▸ Task details:
Copy each line of the listing where the word "edges" can be found.

▸ Provided records:

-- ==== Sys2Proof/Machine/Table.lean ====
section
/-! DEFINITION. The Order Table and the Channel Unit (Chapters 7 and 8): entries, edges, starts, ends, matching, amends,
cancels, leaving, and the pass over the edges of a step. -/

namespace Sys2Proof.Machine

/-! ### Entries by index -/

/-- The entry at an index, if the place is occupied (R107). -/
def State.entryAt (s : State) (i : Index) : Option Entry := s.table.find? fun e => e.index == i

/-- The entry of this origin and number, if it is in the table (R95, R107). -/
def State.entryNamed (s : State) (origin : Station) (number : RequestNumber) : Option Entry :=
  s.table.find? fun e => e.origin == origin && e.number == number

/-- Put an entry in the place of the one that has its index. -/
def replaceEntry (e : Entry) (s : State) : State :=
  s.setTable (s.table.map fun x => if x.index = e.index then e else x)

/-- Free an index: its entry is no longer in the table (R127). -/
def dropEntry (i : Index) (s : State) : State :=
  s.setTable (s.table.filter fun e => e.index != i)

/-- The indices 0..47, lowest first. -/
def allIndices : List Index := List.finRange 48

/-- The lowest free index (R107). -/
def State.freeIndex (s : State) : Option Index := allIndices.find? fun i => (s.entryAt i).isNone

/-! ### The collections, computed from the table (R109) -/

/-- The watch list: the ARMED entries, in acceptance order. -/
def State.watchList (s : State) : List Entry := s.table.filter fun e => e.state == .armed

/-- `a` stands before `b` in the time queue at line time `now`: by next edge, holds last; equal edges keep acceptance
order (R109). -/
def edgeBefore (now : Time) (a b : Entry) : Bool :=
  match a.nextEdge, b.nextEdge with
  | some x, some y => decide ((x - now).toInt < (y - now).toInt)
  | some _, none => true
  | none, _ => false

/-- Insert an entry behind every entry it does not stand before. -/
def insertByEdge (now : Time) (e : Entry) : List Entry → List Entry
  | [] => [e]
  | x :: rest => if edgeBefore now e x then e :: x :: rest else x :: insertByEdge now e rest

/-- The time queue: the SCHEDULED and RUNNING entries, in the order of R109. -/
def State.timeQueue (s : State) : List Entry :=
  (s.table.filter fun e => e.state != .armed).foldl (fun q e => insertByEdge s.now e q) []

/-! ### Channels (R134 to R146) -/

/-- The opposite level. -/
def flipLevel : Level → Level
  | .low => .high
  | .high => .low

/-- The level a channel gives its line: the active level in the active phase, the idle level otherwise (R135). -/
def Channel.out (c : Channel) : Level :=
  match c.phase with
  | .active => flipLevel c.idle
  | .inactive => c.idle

▸ Finished exercise:
/-! DEFINITION. The Order Table and the Channel Unit (Chapters 7 and 8): entries, edges, starts, ends, matching, amends,
cancels, leaving, and the pass over the edges of a step. -/
/-- `a` stands before `b` in the time queue at line time `now`: by next edge, holds last; equal edges keep acceptance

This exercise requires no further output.